[Start of section]

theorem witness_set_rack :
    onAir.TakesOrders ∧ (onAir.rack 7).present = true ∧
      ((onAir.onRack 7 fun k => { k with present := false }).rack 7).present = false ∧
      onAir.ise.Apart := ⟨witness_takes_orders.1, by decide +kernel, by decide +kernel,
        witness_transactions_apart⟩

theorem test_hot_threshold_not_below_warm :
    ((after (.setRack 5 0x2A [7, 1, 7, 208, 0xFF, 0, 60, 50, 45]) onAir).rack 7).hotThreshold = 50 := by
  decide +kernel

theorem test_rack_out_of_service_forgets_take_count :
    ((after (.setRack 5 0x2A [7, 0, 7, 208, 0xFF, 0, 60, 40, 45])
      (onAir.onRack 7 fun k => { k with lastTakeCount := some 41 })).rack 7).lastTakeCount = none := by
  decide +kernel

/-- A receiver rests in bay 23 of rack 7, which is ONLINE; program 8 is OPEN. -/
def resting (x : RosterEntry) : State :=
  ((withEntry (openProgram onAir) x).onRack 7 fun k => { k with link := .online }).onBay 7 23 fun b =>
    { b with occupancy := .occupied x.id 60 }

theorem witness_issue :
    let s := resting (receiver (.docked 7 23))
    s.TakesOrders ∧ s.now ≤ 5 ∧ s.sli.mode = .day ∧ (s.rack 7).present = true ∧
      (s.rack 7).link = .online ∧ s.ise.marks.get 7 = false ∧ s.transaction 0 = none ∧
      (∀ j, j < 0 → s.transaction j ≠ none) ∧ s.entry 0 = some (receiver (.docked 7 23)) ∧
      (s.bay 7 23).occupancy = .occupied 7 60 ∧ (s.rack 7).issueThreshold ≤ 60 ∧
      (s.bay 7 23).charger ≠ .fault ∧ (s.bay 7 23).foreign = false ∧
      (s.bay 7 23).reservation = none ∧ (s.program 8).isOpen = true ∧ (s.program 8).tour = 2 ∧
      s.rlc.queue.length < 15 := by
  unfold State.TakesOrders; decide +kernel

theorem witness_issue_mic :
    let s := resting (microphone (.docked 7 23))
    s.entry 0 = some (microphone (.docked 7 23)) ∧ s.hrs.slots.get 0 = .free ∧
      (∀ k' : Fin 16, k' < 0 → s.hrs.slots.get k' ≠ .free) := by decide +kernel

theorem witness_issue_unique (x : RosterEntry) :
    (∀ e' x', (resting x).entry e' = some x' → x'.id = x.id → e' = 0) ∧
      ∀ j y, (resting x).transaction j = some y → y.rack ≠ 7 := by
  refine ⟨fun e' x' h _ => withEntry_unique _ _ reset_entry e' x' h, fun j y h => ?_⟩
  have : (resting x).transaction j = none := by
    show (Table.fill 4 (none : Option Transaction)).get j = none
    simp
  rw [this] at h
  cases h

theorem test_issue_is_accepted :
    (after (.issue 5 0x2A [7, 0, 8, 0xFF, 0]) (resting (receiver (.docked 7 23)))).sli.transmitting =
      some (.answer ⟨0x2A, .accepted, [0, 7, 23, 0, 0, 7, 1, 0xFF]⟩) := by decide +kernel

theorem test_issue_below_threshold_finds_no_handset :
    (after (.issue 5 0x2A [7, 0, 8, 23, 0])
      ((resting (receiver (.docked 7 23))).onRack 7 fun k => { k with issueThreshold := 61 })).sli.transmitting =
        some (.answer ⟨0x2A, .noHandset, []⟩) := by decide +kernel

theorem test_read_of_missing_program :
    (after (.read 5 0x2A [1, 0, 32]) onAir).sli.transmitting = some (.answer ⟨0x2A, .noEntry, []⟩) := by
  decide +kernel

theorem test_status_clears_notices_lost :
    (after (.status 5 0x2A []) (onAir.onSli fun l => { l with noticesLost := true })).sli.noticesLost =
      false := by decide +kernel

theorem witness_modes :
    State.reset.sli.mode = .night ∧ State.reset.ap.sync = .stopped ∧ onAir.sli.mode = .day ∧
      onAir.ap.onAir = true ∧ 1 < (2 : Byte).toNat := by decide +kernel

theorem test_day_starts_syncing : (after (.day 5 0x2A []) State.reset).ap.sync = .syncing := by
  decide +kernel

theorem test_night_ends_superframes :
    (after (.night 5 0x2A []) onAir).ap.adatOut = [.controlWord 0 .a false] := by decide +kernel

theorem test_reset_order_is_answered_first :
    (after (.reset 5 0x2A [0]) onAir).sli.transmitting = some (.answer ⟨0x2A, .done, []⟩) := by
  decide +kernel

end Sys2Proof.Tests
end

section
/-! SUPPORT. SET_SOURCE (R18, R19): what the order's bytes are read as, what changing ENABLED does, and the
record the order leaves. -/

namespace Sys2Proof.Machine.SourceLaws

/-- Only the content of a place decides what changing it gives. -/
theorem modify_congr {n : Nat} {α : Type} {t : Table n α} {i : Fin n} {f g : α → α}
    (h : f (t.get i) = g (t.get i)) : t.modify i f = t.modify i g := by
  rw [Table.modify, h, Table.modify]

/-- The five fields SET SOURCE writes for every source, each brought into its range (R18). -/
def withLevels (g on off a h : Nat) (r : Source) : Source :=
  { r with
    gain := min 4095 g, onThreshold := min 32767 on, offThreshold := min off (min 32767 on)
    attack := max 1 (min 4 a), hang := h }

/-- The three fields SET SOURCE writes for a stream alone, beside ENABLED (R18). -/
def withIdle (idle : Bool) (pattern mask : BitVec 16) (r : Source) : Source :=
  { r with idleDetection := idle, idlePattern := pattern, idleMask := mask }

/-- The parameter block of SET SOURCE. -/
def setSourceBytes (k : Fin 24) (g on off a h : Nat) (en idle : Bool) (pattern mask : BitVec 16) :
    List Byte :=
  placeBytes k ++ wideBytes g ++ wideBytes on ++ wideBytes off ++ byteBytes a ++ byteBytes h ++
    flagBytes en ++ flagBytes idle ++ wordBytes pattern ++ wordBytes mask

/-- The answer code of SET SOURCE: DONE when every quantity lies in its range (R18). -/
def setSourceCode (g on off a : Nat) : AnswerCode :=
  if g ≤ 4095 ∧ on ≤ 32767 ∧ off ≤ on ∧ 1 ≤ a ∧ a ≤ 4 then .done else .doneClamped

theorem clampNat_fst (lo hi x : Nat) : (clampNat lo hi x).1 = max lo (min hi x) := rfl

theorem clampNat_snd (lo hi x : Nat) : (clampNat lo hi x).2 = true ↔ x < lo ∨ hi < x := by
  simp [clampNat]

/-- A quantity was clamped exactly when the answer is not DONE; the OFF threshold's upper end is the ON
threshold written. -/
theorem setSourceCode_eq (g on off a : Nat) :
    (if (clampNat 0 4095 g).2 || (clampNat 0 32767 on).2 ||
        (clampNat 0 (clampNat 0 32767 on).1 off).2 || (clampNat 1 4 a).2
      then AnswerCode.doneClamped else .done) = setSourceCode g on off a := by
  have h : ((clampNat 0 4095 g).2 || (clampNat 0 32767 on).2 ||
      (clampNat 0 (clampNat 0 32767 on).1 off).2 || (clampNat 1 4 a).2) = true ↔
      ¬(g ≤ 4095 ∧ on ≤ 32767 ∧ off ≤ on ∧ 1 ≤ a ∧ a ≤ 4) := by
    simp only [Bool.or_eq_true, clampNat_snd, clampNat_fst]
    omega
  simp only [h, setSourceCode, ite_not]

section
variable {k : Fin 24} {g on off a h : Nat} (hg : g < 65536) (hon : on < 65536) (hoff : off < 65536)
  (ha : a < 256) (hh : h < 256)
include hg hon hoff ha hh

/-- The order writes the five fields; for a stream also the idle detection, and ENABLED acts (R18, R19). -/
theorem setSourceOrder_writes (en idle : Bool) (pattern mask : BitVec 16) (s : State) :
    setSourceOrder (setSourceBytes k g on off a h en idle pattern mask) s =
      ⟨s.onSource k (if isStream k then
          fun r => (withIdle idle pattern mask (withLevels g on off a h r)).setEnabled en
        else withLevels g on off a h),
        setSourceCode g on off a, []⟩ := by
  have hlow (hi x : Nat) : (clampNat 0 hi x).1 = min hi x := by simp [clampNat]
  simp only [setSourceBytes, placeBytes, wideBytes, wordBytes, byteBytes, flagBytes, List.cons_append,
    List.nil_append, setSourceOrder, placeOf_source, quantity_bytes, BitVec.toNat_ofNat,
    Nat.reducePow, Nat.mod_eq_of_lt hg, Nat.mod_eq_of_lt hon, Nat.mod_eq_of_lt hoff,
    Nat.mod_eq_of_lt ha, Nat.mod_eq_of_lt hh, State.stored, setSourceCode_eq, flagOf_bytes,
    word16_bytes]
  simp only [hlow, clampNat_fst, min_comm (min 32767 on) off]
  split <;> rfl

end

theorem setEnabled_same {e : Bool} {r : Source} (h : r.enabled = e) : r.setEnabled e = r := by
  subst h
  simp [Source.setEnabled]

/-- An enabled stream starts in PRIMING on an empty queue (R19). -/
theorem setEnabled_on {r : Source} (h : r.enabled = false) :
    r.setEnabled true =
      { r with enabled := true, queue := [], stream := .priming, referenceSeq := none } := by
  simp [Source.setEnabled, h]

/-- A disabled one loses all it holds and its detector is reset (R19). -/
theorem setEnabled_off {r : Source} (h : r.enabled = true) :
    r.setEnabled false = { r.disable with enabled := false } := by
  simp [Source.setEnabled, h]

[End of section]
[Start of section]

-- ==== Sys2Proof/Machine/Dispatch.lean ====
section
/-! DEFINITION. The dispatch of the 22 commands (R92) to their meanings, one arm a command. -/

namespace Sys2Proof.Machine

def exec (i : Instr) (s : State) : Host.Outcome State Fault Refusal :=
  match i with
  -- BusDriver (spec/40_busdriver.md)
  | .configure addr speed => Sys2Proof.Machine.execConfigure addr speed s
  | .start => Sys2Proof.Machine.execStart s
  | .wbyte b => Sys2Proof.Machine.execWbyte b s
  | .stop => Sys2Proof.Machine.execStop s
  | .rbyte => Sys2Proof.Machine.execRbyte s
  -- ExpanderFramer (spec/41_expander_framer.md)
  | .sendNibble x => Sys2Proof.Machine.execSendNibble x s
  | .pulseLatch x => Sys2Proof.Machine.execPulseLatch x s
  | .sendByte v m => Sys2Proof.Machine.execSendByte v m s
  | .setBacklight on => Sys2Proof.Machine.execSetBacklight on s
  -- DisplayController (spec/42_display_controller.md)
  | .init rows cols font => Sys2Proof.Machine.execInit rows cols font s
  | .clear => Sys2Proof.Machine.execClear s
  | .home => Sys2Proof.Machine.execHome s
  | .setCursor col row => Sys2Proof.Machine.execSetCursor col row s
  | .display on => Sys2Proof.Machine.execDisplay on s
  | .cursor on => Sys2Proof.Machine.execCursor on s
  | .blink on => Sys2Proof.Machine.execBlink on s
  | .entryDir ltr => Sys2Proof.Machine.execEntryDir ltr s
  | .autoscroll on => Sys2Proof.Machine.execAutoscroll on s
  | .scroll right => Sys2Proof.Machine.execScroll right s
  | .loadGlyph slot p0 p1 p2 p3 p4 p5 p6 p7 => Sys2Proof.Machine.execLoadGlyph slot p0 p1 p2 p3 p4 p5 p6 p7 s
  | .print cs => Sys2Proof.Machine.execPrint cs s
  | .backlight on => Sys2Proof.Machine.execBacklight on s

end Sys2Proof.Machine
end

[End of section]

(ABOUT THIS EXERCISE):
Using the records above, copy word for word the line with "(∀ j, j < 0 → s.transaction", the line with "s.entry 0 = some (microphone", and every line between them.

(ANSWER BOX):
      (∀ j, j < 0 → s.transaction j ≠ none) ∧ s.entry 0 = some (receiver (.docked 7 23)) ∧
      (s.bay 7 23).occupancy = .occupied 7 60 ∧ (s.rack 7).issueThreshold ≤ 60 ∧
      (s.bay 7 23).charger ≠ .fault ∧ (s.bay 7 23).foreign = false ∧
      (s.bay 7 23).reservation = none ∧ (s.program 8).isOpen = true ∧ (s.program 8).tour = 2 ∧
      s.rlc.queue.length < 15 := by
  unfold State.TakesOrders; decide +kernel

theorem witness_issue_mic :
    let s := resting (microphone (.docked 7 23))
    s.entry 0 = some (microphone (.docked 7 23)) ∧ s.hrs.slots.get 0 = .free ∧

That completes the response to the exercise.